§ MATERIAL PROVIDED
/-- R105, R106 (the mapping is the spec's decision D15): after a RESET, a RUN from any state returns within 17 STEPs; it stops at
the first STEP that is not CONTINUE and returns that outcome's result; begun with STATUS latched it returns at once. -/
def Obligations.RunReturnsWithinSeventeenSteps : Prop :=
  ∀ s : State, s.resetSeen = true → ∃ r t n, run s = .returned r t n ∧ 1 ≤ n ∧ n ≤ 17 ∧ stepTimes n s = .next t ∧
    (∀ m : Nat, 1 ≤ m → m < n → ∃ u, stepTimes m s = .next u ∧ u.stepOutcome = .continued) ∧
    ((t.stepOutcome = .halted ∧ r = .ok .explicitHalt) ∨
     (t.stepOutcome = .errPcOverflow ∧ r = .ok .programCounterOverflow) ∨
     (∃ v, t.stepOutcome = .errInvalidOpcode v ∧ r = .err (.invalidOpcode v))) ∧
    (s.status ≠ .ready → n = 1 ∧ t = s)

/-- R67, R69 (the phases are the spec's own, D7): the control unit, taken phase by phase from IDLE back to IDLE, ends in exactly the
state the STEP answers, and it refuses exactly where the STEP refuses. -/
def Obligations.PhasesRefineTheStep : Prop :=
  ∀ s : State,
    (∀ t, step s = .next t ↔ stepByPhases s = .next ⟨.idle, t⟩) ∧
    (∀ r, step s = .refused r ↔ stepByPhases s = .refused r)

/-! ### The invariant -/

/-- The invariant holds at reset (R25, R14, R20). -/
def Obligations.InvariantHoldsAtReset : Prop := State.reset.Inv

/-- Every STEP from a state with the invariant keeps it: memory canonical, PC 0 to 16, Z = C = 0, and each terminal STATUS with
the state its outcome leaves (R14, R20, R84, R86, R87). -/
def Obligations.StepKeepsTheInvariant : Prop :=
  ∀ s t : State, s.Inv → step s = .next t → t.Inv

/-- RESET gives the invariant to any machine whose memory is in canonical form, one at power-on too, and every command sequence
keeps it (R26, R29, R100). -/
def Obligations.ResetEstablishesAndCommandsKeepTheInvariant : Prop :=
  (∀ s : State, s.mem.wf = true → (applyReset s).Inv) ∧ (∀ p : PowerOn, (applyReset (State.powerOn p)).Inv) ∧
  (∀ (ks : List Command) (s t : State) (rs : List Response), s.Inv → applyCommands ks s = .next (t, rs) → t.Inv)

/-! ### The assembler -/

/-- R51 (the grammar is the spec's decision D9): a hex-number token is an optional sign, an optional 0x or 0X, and one or more hex
digits, its value the signed number they spell; a token of no such form is malformed. -/
def Obligations.HexNumberTokensFollowTheGrammar : Prop :=
  (∀ sign pre digits : List Char, sign ∈ [[], ['+'], ['-']] → pre ∈ [[], ['0', 'x'], ['0', 'X']] → digits ≠ [] →
    (∀ ch ∈ digits, ch ∈ hexDigits) →
    hexNumber (sign ++ pre ++ digits) = some (signedValue sign (spelledValue 16 digits))) ∧
  (∀ token : List Char, (hexNumber token).isSome = true → ∃ sign pre digits : List Char,
    sign ∈ [[], ['+'], ['-']] ∧ pre ∈ [[], ['0', 'x'], ['0', 'X']] ∧ digits ≠ [] ∧ (∀ ch ∈ digits, ch ∈ hexDigits) ∧
    token = sign ++ pre ++ digits)
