-- ==== Sys2Proof/Tests/Slice0.lean ====
section
/-! SUPPORT. The model's own tests. Expected results come from spec/95_test_vectors.md (the vector's name stands beside each
test) or from the encoding rules of spec/30_encoding.md. Then, for every statement with hypotheses, a witness that meets them. -/

namespace Sys2Proof.Tests

open Sys2Proof.Machine

/-! ### WellFormed: each check refuses an ill-formed term -/

/-- An opcode outside the five is no legal byte (R46); the operand nibble plays no part. -/
theorem test_wf_refuses_invalid_opcode :
    legalByte 0x30#8 = false ∧ legalByte 0xDF#8 = false ∧ legalByte 0x2F#8 = true ∧ legalByte 0xE7#8 = true := by decide

/-- The assembler never emits 0xE1 or 0xF5, nor an invalid opcode (R47, R66). -/
theorem test_wf_refuses_bytes_the_assembler_never_emits :
    assemblerByte 0xE1#8 = false ∧ assemblerByte 0xF5#8 = false ∧ assemblerByte 0x7C#8 = false ∧
    assemblerByte 0xE0#8 = true ∧ assemblerByte 0x2A#8 = true := by decide

/-- Address operands end at 15 and do not go below 0 (R57, R60). -/
theorem test_wf_refuses_addresses_out_of_range :
    addressInRange 16 = false ∧ addressInRange (-1) = false ∧ addressInRange 15 = true ∧ addressInRange 0 = true := by decide

/-- DB values end at 255 and do not go below 0 (R58). -/
theorem test_wf_refuses_db_values_out_of_range :
    dbValueInRange 256 = false ∧ dbValueInRange (-1) = false ∧ dbValueInRange 255 = true := by decide

/-- The canonical form refuses addresses that do not rise, an address of 16 and a cell with the unlisted byte. -/
theorem test_memory_wf_refuses :
    Memory.wf [(3, 1#8), (3, 2#8)] = false ∧ Memory.wf [(16, 1#8)] = false ∧ Memory.wf [(2, 0#8)] = false ∧
    Memory.wf [(2, 1#8), (15, 9#8)] = true := by decide

/-! ### Decoding: words written out bit by bit from R41 and R44 (vectors of section 2.1) -/

theorem test_decode_car : decode 0b00000000#8 = .instr (.car 0x0#4) ∧ decode 0b00001111#8 = .instr (.car 0xF#4) := by decide
theorem test_decode_som : decode 0b00010000#8 = .instr (.som 0x0#4) ∧ decode 0b00011010#8 = .instr (.som 0xA#4) := by decide
theorem test_decode_sub : decode 0b00101010#8 = .instr (.sub 0xA#4) ∧ decode 0b00101111#8 = .instr (.sub 0xF#4) := by decide
theorem test_decode_sai : decode 0b11100000#8 = .instr .sai ∧ decode 0b11100111#8 = .instr .sai := by decide
theorem test_decode_par : decode 0b11110000#8 = .instr .par ∧ decode 0b11111111#8 = .instr .par := by decide
theorem test_decode_invalid : decode 0b00110000#8 = .invalid 0x3#4 ∧ decode 0b11011111#8 = .invalid 0xD#4 := by decide

/-- The encoder's examples of section 2.1. -/
theorem test_encode : encode (.car 0x3#4) = 0x03#8 ∧ encode (.som 0xF#4) = 0x1F#8 ∧ encode (.sub 0x0#4) = 0x20#8 ∧
    encode .sai = 0xE0#8 ∧ encode .par = 0xF0#8 := by decide

theorem test_decodeTableWord : decodeTableWord 8 0x2A = some (.sub 0xA#4) ∧ decodeTableWord 8 0x7C = none ∧
    decodeTableWord 16 0x2A = none := by decide

/-! ### The ALU (vectors A4, A6, A10, A12) -/

theorem test_alu_add : aluAdd 128#8 128#8 = 0#8 ∧ aluAdd 255#8 10#8 = 9#8 := by decide
theorem test_alu_sub : aluSub 5#8 10#8 = 251#8 ∧ aluSub 0#8 255#8 = 1#8 := by decide

/-! ### One STEP each -/

/-- A state of section 2's notation: PC ACC AR IR B OUT STATUS and the listed bytes; Z = C = 0. -/
def vectorState (pc : PcWord) (acc : Byte) (ar : Addr) (ir b out : Byte) (status : Status) (mem : Memory) : State :=
  ⟨pc, acc, ar, ir, b, out, 0, 0, status, mem, true⟩

/-- Vector M1: CAR loads and leaves B. -/
theorem test_car_M1 : nextState? (step (vectorState 0 0x77 0 0 0x33 0 .ready [(0, 0x05#8), (5, 0x2A#8)])) =
    some (vectorState 1 0x2A 5 0x05 0x33 0 .ready [(0, 0x05#8), (5, 0x2A#8)]) := by decide

/-- Vector M2: CAR of its own address. -/
theorem test_car_M2 : nextState? (step (vectorState 3 0x10 0 0 0 0 .ready [(3, 0x03#8)])) =
    some (vectorState 4 0x03 3 0x03 0 0 .ready [(3, 0x03#8)]) := by decide

/-- Vector M4: the sum wraps and C stays 0. -/
theorem test_som_M4 : nextState? (step (vectorState 1 0xFF 0xE 0x0E 0 0 .ready [(1, 0x1F#8), (15, 0x0A#8)])) =
    some (vectorState 2 0x09 0xF 0x1F 0x0A 0 .ready [(1, 0x1F#8), (15, 0x0A#8)]) := by decide

/-- Vector M7: adding 0 overwrites B. -/
theorem test_som_M7 : nextState? (step (vectorState 0 0x42 0 0 0x99 0 .ready [(0, 0x1C#8)])) =
    some (vectorState 1 0x42 0xC 0x1C 0 0 .ready [(0, 0x1C#8)]) := by decide

/-- Vector M9: 5 - 10 = 251. -/
theorem test_sub_M9 : nextState? (step (vectorState 1 0x05 0xE 0x0E 0 0 .ready [(1, 0x2F#8), (15, 0x0A#8)])) =
    some (vectorState 2 0xFB 0xF 0x2F 0x0A 0 .ready [(1, 0x2F#8), (15, 0x0A#8)]) := by decide

/-- Vector M13: SUB of its own address. -/
theorem test_sub_M13 : nextState? (step (vectorState 2 0x22 0 0 0 0 .ready [(2, 0x22#8)])) =
    some (vectorState 3 0 2 0x22 0x22 0 .ready [(2, 0x22#8)]) := by decide

/-- Vector O2: SAI with operand bits; AR keeps the fetch address. -/
theorem test_sai_O2 : nextState? (step (vectorState 2 0x09 0xF 0x1F 0x0A 0 .ready [(2, 0xE7#8)])) =
    some (vectorState 3 0x09 2 0xE7 0x0A 0x09 .ready [(2, 0xE7#8)]) := by decide

/-- Vector O5: PAR at address 15 halts with PC = 16. -/
theorem test_par_O5 : nextState? (step (vectorState 15 0x01 0 0 0 0 .ready [(15, 0xFF#8)])) =
    some (vectorState 16 0x01 0xF 0xFF 0 0 .halted [(15, 0xFF#8)]) := by decide

/-- Vector C2: the instruction at 15 leaves PC = 16, no wrap. -/
theorem test_cycle_C2 : nextState? (step (vectorState 15 0 0 0 0 0 .ready [(0, 0x3B#8)])) =
    some (vectorState 16 0x3B 0 0 0 0 .ready [(0, 0x3B#8)]) := by decide

/-- Vector C1: PC = 16 changes only STATUS. -/
theorem test_overflow_C1 : nextState? (step (vectorState 16 0x2A 5 0x05 0 0 .ready [])) =
    some (vectorState 16 0x2A 5 0x05 0 0 .faultPcOverflow []) := by decide

/-- Vector E1: an invalid opcode; its reported value is the nibble 7. -/
theorem test_invalid_E1 :
    nextState? (step (vectorState 4 0x11 2 0xE0 0x22 0x33 .ready [(4, 0x7C#8)])) =
      some (vectorState 5 0x11 4 0x7C 0x22 0x33 .faultInvalidOpcode [(4, 0x7C#8)]) ∧
    (vectorState 5 0x11 4 0x7C 0x22 0x33 .faultInvalidOpcode []).stepOutcome = .errInvalidOpcode 0x7#4 := by decide

/-- Vector E6: after PAR a STEP changes nothing and returns HALTED again. -/
theorem test_latch_E6 : nextState? (applyCommand .step (vectorState 4 0x09 3 0xF0 0x0A 0x09 .halted [])) =
    some (vectorState 4 0x09 3 0xF0 0x0A 0x09 .halted [], .outcome .halted) := by decide

/-- Vector R1: RESET after HALTED. -/
theorem test_reset_R1 : applyReset (vectorState 7 0xFF 6 0xF0 0x5F 0xFF .halted [(0, 0x0C#8)]) =
    vectorState 0 0 0 0 0 0 .ready [(0, 0x0C#8)] := by decide

/-- An image: the given bytes from address 0 on, the rest 0. -/
def imageOf (v0 v1 : Byte) : Image := ((Vector.replicate 16 0x00#8).setIfInBounds 0 v0).setIfInBounds 1 v1

/-- R29: LOAD lists the image's bytes in canonical form. -/
theorem test_load : (applyLoad (imageOf 0x00 0xF0) State.reset).mem = [(1, 0xF0#8)] := by decide

/-- Rows of the opcode table run as the first instruction after reset. -/
theorem test_withFetchWord :
    (nextState? (step (State.reset.withFetchWord 8 0x1A))).map (fun t => (t.ir, t.ar, t.pc)) = some (0x1A#8, 0xA#4, 1#5) ∧
    (nextState? (step (State.reset.withFetchWord 8 0xF0))).map (fun t => (t.ir, t.status)) = some (0xF0#8, .halted) := by
  decide

/-- R105: a RUN begun with STATUS latched returns at once the mapping of the latched outcome, after one ignored STEP. -/
theorem test_run_latched : run (vectorState 4 0 3 0xF0 0 0 .halted []) =
    .returned (.ok .explicitHalt) (vectorState 4 0 3 0xF0 0 0 .halted []) 1 := by decide

/-! ### The assembler (vectors of section 2.8; X10) -/

theorem test_asm_S3_S5 :
    assemble "car 5".toList = .ok (imageOf 0x05 0x00) ∧ assemble "PAR ; stop".toList = .ok (imageOf 0xF0 0x00) := by decide
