theorem exec_encode (p : Payload) (s : State) :
    ∃ w, exec (.encode m p) s = .next (s.answered w) ∧ (unpackResponse w).fault = 0 ∧
      (unpackResponse w).payload = payloadOfBits (encodeBits m (dataOperand m p)) := by
  refine ⟨_, exec_eq_answered _ s, ?_⟩
  rw [unpackResponse_packResponse, resultOf, encodeResult_ok hm]
  exact ⟨rfl, rfl⟩

variable {c : BitString} (hlen : c.length = totalLength m)
include hlen

theorem codeOperand_payloadOfBits : codeOperand m (payloadOfBits c) = c := by
  rw [codeOperand, ← hlen]
  exact bitsOfPayload_payloadOfBits (hlen.trans_le (totalLength_le_of_supported hm))

theorem exec_injectAt {q : Nat} (hq : 1 ≤ q ∧ q ≤ totalLength m) (s : State) :
    ∃ w, exec (.injectAt m q (payloadOfBits c)) s = .next (s.answered w) ∧ (unpackResponse w).fault = 0 ∧
      (unpackResponse w).payload = payloadOfBits (flipBit c q) := by
  refine ⟨_, exec_eq_answered _ s, ?_⟩
  rw [unpackResponse_packResponse, resultOf, injectAtResult_ok hm hq, codeOperand_payloadOfBits hm hlen]
  exact ⟨rfl, rfl⟩

theorem exec_decode (s : State) :
    exec (.decode m (payloadOfBits c)) s =
      .next (s.answered (packResponse (replyOf (decodeBits s.config.decSpan m c)))) := by
  rw [exec_eq_answered, resultOf, decodeResult_eq_decodeBits hm, codeOperand_payloadOfBits hm hlen]

end

theorem carries_of_decodeBits {span : DecSpan} {m n : Nat} {c cw : BitString} {status : Status} {ovp : Bool}
    (h : decodeBits span m c = .ok (.decoded n status ovp cw)) :
    Carries (packResponse (replyOf (decodeBits span m c)))
      ⟨0, statusCode status, BitVec.ofBool ovp, BitVec.ofNat 7 n, 0, payloadOfBits cw⟩ := by
  rw [h]; exact carries_packResponse _

/-- A fresh codeword is a valid codeword, shorter than `2^r` for the supported lengths. -/
theorem validCodeword_encodeBits_dataOperand (m : Nat) (p : Payload) : ValidCodeword m (encodeBits m (dataOperand m p)) :=
  ⟨_, length_dataOperand m p, rfl⟩

theorem totalLength_lt_two_pow {m : Nat} (hm : m = 8 ∨ m = 16 ∨ m = 32) : totalLength m < 2 ^ parityCount m :=
  totalLength_lt_two_pow_of_supported (by simpa [supportedM] using hm)

theorem positionBit_payloadOfBits_totalLength {m : Nat} (hm : m = 8 ∨ m = 16 ∨ m = 32) {c : BitString}
    (hlen : c.length = totalLength m) : positionBit (payloadOfBits c) (totalLength m) = readSlot c (totalLength m) :=
  positionBit_payloadOfBits (hlen.trans_le (totalLength_le_of_supported hm)) (one_le_totalLength (by omega))

/-- Without an error the tag depends on the span and the overall bit alone, and the codeword is kept (R114 P2). -/
theorem decodeBits_validCodeword {m : Nat} {c : BitString} (hm : 1 ≤ m) (hn : totalLength m < 2 ^ parityCount m)
    (hc : ValidCodeword m c) (span : DecSpan) :
    decodeBits span m c = .ok (.decoded (totalLength m)
      (if span = .includeN ∧ readSlot c (totalLength m) = true then .doubleUncorrectable else .noError) false c) := by
  cases span with
  | excludeN => simpa using (oneFlipUnderExcludeN m c hm hc).1
  | includeN =>
    cases hbit : readSlot c (totalLength m) with
    | false => simpa using (oneFlipUnderIncludeNOverallZero m c hm hn hc hbit).1
    | true => simpa using (oneFlipUnderIncludeNOverallOne.1 m c hm hn hc hbit).1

§ TRY IT
Each line in the listing above that includes "spec" is to be copied.

§ TASK OUTPUT
/-- R105, R106 (the mapping is the spec's decision D15): after a RESET, a RUN from any state returns within 17 STEPs; it stops at
/-- R67, R69 (the phases are the spec's own, D7): the control unit, taken phase by phase from IDLE back to IDLE, ends in exactly the
/-- R51 (the grammar is the spec's decision D9): a hex-number token is an optional sign, an optional 0x or 0X, and one or more hex
/-! SUPPORT. The model's own tests. Expected results come from spec/95_test_vectors.md (the vector's name stands beside each
test) or from the encoding rules of spec/30_encoding.md. Then, for every statement with hypotheses, a witness that meets them. -/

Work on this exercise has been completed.